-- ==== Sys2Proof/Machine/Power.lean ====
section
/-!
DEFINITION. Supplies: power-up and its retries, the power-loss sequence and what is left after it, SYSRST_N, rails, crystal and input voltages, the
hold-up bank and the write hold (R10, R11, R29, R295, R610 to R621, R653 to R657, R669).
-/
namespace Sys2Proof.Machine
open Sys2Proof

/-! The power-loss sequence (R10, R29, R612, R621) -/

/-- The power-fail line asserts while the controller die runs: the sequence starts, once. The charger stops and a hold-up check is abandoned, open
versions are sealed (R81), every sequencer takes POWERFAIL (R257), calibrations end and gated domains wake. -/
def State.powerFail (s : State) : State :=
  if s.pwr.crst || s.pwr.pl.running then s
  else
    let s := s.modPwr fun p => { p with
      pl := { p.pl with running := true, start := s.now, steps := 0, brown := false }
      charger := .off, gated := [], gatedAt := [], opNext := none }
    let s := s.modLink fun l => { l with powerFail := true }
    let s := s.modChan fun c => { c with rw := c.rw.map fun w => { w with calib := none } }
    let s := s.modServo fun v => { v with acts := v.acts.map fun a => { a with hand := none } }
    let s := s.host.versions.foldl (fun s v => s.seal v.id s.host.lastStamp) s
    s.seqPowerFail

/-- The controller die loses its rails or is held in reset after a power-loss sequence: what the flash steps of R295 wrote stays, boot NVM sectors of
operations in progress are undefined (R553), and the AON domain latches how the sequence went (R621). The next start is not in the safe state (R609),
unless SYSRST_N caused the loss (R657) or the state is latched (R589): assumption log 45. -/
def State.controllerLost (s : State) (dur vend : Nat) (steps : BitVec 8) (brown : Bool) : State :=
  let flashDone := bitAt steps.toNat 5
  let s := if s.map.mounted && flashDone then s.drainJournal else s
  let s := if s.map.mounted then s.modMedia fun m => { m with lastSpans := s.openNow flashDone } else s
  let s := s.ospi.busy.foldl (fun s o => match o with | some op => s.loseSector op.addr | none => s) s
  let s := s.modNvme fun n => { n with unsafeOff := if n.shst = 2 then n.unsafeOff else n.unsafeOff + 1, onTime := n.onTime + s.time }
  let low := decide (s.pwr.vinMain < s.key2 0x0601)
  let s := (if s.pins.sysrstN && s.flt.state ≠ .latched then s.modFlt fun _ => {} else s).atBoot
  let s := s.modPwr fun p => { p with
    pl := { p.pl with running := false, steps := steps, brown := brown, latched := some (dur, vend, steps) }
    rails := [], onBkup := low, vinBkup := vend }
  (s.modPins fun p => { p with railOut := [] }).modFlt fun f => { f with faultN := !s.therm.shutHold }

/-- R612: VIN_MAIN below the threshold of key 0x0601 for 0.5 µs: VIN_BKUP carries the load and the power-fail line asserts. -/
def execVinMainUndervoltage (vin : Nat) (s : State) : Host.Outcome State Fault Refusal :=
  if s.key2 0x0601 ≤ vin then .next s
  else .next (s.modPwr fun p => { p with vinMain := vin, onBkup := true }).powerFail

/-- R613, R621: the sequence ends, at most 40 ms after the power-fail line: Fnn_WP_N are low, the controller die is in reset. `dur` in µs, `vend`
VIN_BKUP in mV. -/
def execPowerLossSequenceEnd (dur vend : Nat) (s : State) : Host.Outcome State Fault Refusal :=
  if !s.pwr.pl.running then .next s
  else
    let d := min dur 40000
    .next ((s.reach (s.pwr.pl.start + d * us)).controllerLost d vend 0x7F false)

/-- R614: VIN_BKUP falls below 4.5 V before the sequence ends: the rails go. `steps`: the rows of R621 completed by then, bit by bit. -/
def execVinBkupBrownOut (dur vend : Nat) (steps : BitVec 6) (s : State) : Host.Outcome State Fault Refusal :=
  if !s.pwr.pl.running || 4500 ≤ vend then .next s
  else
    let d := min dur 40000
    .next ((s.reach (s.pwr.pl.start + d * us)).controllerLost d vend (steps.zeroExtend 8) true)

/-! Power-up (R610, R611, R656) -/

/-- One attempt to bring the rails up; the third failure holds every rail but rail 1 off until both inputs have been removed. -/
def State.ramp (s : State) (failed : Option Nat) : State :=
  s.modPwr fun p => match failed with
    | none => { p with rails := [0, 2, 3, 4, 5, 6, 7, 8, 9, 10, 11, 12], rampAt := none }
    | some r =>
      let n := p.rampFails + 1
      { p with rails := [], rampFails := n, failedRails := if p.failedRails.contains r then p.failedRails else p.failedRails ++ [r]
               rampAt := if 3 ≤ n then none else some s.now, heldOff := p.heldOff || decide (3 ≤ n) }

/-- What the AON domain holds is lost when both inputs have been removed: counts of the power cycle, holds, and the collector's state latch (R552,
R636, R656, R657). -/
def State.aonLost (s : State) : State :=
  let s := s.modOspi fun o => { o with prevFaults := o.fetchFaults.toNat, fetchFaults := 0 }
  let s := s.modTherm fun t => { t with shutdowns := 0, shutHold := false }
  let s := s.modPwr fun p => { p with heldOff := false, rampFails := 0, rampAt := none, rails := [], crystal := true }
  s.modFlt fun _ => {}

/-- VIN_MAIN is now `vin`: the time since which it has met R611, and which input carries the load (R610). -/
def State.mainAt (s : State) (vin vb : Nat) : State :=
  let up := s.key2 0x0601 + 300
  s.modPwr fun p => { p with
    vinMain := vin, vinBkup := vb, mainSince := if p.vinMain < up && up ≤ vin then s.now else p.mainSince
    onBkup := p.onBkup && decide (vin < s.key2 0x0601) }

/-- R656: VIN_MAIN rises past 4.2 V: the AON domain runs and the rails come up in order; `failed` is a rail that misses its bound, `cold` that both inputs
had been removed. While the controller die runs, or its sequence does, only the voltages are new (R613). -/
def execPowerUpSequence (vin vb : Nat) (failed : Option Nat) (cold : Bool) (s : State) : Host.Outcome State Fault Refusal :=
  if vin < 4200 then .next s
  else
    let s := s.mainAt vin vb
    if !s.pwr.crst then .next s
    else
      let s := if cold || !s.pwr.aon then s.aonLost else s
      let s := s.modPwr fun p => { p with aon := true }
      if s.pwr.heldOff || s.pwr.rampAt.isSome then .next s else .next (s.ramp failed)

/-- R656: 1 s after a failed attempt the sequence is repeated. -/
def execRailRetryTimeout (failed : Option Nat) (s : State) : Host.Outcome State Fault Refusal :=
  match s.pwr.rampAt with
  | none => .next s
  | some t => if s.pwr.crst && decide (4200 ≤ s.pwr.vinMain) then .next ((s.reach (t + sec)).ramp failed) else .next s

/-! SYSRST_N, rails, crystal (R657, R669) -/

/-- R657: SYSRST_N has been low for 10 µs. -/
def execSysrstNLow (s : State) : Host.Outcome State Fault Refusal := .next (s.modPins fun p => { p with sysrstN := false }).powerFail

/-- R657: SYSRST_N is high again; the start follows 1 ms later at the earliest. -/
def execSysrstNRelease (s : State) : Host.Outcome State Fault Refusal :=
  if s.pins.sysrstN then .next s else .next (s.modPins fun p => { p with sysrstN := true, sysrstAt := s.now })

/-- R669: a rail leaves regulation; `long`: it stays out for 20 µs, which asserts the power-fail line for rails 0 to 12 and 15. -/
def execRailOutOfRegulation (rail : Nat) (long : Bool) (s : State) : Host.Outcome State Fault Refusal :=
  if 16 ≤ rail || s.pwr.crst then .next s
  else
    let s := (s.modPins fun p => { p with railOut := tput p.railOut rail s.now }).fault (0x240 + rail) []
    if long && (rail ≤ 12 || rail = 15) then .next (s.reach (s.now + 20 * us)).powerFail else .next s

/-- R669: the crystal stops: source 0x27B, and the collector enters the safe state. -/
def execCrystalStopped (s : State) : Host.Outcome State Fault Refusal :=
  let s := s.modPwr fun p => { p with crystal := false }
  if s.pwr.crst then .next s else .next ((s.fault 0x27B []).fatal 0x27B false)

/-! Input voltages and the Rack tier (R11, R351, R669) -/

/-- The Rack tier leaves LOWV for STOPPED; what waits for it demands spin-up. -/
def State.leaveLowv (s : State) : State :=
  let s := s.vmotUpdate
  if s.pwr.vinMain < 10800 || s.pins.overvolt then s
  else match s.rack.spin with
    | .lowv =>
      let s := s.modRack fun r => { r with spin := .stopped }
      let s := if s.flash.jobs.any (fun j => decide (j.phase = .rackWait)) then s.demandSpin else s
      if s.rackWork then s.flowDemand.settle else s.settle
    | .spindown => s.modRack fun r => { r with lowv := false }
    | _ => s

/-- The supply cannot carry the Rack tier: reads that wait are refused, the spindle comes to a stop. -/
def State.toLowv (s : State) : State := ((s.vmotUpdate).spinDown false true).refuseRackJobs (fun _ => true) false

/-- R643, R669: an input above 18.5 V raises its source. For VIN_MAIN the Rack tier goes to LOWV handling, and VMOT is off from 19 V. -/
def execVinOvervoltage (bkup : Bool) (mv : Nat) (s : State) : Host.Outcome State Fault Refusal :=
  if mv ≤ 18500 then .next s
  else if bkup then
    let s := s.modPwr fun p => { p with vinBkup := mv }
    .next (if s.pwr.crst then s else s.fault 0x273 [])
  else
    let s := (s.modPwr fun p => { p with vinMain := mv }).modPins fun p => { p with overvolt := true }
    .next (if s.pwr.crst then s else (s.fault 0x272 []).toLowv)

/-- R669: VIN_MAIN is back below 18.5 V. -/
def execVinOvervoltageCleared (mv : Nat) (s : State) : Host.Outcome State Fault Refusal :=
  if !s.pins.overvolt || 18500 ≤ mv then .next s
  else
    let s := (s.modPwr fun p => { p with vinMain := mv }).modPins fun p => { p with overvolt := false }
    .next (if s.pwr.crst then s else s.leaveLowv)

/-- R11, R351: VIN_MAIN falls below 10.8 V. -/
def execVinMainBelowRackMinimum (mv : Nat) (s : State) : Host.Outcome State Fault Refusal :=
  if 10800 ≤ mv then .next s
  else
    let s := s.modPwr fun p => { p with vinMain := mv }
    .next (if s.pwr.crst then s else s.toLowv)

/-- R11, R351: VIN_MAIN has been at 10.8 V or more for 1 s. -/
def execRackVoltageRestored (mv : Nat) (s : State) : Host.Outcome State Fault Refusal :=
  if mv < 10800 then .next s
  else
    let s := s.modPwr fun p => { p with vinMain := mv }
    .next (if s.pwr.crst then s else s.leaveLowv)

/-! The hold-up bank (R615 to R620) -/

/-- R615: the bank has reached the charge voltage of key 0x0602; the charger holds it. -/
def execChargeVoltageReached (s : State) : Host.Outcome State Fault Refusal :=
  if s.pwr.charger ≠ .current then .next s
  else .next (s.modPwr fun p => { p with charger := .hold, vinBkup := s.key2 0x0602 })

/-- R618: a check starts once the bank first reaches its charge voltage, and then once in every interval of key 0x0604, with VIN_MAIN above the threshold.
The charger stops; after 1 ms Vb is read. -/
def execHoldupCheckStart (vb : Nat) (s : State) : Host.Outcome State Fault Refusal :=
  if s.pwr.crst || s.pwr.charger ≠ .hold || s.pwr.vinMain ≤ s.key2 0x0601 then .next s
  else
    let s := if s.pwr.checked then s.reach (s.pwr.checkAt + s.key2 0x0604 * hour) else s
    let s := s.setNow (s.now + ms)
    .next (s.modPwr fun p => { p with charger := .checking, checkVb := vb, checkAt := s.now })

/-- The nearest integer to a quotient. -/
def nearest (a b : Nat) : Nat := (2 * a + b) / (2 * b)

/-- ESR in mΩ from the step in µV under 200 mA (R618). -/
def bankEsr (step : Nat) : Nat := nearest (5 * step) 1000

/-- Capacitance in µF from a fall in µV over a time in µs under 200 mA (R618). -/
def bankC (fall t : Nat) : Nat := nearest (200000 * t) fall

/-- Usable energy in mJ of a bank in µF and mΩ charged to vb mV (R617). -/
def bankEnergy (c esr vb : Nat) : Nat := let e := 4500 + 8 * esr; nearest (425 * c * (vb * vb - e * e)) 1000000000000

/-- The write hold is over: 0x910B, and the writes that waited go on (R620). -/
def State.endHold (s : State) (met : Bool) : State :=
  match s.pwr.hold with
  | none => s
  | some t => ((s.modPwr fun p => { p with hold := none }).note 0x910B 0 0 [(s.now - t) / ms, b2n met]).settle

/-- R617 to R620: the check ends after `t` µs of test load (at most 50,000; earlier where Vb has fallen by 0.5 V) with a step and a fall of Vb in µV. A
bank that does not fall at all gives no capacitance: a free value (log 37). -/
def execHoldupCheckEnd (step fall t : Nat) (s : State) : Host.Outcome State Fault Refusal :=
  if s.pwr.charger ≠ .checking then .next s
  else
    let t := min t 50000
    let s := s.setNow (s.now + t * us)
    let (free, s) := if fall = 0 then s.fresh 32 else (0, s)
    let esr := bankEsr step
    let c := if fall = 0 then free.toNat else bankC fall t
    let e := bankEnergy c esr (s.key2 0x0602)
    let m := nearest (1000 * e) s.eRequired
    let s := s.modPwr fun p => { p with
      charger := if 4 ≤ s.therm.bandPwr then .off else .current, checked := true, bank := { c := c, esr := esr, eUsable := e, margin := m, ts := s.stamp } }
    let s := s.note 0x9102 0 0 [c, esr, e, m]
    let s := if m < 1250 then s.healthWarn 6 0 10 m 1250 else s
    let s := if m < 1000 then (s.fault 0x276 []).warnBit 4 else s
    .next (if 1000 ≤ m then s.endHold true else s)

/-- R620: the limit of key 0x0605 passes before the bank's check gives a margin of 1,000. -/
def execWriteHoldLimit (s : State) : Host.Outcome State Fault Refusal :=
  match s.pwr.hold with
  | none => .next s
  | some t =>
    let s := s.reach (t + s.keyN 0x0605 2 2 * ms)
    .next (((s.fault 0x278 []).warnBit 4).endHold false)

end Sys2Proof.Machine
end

※ ※ ※

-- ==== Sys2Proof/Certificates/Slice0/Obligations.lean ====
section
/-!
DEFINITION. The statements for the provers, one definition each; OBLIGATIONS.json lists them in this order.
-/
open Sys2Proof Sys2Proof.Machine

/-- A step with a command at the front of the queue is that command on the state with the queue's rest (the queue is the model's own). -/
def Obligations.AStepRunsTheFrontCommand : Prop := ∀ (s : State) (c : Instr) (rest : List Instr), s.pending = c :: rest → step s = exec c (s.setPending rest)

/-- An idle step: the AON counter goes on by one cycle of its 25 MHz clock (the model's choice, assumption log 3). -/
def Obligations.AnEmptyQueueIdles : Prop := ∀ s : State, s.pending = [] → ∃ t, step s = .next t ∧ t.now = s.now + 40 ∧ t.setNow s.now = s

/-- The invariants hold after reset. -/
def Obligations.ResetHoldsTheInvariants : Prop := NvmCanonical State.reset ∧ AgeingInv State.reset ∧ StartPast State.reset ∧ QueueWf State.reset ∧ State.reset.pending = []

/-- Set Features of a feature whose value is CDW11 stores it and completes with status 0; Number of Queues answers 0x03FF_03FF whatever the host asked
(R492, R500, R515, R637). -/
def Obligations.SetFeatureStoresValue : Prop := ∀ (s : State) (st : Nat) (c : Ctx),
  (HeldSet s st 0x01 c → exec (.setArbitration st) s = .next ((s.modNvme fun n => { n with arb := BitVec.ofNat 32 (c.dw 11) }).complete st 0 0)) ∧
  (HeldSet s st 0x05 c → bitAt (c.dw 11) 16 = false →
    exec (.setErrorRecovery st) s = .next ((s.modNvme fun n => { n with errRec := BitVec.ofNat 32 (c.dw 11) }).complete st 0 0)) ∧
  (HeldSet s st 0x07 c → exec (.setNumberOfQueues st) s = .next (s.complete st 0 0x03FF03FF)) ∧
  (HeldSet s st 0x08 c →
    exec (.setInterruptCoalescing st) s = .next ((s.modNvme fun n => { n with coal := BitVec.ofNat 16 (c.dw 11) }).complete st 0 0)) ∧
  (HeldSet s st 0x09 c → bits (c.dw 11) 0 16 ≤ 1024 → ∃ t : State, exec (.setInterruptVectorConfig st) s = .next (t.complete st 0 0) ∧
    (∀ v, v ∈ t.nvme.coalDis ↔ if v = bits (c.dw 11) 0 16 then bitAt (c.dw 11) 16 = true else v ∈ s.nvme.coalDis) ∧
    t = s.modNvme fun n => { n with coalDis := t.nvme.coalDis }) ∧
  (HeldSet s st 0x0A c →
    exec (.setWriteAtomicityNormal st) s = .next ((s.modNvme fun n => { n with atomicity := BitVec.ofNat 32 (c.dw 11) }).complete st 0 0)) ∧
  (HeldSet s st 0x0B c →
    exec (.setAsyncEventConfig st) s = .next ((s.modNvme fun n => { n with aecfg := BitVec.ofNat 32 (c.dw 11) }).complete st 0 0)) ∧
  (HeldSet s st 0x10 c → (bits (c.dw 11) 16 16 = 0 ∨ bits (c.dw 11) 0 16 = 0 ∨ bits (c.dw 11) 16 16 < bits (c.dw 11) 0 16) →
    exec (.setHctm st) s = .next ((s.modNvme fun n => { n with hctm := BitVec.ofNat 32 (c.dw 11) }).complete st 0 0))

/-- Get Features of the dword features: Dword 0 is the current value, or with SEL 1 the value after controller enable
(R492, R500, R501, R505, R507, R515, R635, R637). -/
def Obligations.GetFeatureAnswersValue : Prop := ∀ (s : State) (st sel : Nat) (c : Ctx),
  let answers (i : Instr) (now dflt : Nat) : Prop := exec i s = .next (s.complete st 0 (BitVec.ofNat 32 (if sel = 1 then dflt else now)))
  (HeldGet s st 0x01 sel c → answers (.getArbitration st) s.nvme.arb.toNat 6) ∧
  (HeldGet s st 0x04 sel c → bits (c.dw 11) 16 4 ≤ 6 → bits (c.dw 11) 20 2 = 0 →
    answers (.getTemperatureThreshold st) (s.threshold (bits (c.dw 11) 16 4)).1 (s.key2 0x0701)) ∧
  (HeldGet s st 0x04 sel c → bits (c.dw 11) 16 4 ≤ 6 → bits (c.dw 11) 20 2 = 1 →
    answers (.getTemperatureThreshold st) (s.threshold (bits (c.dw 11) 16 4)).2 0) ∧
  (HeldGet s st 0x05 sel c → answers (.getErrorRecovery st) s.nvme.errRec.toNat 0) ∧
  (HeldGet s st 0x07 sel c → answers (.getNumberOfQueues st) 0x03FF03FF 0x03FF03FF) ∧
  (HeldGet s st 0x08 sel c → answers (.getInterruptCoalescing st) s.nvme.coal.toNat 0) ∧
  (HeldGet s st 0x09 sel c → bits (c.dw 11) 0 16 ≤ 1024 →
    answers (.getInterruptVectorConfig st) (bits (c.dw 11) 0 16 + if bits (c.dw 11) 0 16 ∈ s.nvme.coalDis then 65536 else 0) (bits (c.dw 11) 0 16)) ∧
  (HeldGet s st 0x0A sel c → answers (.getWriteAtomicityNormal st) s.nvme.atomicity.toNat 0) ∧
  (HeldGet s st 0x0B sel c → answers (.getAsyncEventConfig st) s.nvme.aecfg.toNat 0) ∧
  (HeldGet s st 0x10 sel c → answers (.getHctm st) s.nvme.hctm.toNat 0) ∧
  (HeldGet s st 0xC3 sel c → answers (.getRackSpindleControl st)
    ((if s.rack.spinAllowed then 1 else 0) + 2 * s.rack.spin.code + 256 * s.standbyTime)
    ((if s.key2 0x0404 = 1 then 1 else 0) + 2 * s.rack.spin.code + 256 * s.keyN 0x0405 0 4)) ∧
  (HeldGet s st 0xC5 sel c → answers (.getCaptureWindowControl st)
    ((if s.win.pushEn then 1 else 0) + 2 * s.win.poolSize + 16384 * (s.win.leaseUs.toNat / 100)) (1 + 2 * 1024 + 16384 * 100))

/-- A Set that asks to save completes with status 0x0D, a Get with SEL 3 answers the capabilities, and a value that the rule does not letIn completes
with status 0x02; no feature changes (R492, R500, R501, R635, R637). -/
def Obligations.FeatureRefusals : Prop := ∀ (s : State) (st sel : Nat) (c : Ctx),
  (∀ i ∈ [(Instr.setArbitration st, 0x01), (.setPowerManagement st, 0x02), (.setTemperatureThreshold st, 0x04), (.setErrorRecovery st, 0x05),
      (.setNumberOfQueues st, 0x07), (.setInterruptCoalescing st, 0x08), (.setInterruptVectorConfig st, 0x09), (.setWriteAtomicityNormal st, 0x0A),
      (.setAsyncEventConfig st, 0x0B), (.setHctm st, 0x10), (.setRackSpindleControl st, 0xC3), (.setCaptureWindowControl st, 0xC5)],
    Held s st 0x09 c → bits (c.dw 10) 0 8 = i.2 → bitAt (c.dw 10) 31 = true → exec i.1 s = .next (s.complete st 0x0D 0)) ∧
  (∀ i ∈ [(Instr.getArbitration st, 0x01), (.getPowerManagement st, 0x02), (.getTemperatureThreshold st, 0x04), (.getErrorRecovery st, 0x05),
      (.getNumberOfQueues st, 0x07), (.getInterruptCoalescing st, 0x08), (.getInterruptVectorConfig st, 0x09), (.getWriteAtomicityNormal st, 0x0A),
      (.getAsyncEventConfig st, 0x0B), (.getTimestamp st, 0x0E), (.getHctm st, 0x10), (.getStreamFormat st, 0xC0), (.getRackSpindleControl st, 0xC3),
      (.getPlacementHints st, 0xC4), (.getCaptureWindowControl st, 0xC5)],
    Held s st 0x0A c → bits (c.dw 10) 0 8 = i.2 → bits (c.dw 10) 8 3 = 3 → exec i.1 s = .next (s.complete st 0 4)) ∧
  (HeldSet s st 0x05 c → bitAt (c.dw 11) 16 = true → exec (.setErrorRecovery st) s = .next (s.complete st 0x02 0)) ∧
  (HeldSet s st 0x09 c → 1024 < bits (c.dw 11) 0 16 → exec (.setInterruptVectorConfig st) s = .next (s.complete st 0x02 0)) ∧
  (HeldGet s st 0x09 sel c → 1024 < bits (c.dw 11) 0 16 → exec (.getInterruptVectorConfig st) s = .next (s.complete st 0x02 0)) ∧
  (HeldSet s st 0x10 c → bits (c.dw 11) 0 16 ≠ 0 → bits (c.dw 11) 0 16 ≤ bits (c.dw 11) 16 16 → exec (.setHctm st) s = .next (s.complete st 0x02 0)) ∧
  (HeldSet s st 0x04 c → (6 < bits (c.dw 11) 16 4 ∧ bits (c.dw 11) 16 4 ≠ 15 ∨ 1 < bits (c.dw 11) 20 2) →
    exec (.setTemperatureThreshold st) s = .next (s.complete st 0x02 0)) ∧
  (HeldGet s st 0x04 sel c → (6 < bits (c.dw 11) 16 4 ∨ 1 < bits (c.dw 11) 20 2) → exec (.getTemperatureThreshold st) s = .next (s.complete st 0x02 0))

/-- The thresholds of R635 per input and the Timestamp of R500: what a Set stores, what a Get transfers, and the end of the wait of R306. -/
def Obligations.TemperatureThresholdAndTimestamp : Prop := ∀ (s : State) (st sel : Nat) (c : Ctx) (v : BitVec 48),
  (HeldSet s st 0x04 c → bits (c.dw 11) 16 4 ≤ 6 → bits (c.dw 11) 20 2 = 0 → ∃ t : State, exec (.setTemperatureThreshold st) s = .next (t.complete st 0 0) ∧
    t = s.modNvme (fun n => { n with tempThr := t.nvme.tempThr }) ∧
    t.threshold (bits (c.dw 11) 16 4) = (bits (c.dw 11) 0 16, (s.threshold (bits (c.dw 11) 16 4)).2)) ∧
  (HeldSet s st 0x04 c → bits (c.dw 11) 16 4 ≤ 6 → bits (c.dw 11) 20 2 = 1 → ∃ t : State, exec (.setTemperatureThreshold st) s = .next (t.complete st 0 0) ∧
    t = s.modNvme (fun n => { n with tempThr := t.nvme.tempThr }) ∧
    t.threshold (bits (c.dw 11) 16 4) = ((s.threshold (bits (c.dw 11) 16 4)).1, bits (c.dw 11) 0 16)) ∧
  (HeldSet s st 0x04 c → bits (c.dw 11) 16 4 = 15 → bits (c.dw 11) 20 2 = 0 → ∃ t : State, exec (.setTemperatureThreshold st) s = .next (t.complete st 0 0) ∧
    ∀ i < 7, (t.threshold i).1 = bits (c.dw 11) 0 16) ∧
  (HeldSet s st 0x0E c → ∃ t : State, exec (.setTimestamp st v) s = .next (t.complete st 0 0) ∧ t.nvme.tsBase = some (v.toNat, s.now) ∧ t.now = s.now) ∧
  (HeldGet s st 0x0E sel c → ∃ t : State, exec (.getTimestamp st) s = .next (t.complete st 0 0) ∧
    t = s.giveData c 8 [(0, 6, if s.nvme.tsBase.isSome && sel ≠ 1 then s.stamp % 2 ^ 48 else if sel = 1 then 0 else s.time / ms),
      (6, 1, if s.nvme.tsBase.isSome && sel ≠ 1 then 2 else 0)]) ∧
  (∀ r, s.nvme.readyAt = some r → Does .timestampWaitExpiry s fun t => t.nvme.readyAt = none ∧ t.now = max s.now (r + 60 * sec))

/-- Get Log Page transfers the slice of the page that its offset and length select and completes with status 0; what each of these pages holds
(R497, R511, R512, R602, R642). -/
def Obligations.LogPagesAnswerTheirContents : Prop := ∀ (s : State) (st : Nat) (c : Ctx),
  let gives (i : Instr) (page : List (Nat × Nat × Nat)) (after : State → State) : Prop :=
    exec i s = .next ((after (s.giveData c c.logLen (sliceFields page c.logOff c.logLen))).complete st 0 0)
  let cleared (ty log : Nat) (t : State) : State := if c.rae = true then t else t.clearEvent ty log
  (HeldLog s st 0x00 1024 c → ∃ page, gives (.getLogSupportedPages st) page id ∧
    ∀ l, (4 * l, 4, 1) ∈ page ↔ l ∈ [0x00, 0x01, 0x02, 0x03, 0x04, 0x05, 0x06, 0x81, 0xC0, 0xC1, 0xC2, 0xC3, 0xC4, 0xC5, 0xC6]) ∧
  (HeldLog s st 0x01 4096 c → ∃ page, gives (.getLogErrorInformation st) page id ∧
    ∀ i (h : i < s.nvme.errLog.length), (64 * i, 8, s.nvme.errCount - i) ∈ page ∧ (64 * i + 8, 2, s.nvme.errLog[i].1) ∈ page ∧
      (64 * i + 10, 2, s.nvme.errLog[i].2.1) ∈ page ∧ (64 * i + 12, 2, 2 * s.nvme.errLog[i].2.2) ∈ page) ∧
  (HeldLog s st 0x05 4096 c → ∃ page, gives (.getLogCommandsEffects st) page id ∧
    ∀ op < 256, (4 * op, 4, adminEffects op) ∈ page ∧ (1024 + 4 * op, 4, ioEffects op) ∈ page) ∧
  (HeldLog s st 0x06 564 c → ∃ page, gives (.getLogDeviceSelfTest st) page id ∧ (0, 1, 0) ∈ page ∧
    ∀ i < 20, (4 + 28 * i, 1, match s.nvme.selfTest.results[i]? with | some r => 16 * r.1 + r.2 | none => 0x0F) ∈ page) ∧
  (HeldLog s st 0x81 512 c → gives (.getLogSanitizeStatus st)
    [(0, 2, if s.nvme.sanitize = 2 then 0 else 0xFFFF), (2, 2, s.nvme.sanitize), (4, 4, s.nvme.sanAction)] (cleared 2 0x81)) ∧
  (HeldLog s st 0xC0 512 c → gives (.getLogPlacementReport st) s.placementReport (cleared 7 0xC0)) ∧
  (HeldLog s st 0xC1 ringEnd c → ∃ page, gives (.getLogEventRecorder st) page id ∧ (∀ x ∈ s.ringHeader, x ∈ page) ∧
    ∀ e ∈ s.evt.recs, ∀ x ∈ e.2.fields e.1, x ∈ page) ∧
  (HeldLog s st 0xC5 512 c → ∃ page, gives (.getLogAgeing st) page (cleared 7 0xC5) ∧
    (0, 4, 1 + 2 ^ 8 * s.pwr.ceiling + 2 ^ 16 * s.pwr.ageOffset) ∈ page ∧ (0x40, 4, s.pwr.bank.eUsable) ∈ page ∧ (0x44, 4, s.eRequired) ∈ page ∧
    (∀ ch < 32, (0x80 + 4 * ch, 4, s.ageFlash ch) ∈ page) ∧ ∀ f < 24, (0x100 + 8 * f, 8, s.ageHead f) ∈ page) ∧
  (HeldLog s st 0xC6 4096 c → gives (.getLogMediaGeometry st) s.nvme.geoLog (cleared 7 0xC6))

※ ※ ※

• _PROBLEM DESCRIPTION_:
Only the lines above from the line with "def State.toLowv (s" to the line with "from 19 V. -/", those two lines included, should be reproduced exactly.

• _ANSWER TO THIS PROBLEM_:
def State.toLowv (s : State) : State := ((s.vmotUpdate).spinDown false true).refuseRackJobs (fun _ => true) false

/-- R643, R669: an input above 18.5 V raises its source. For VIN_MAIN the Rack tier goes to LOWV handling, and VMOT is off from 19 V. -/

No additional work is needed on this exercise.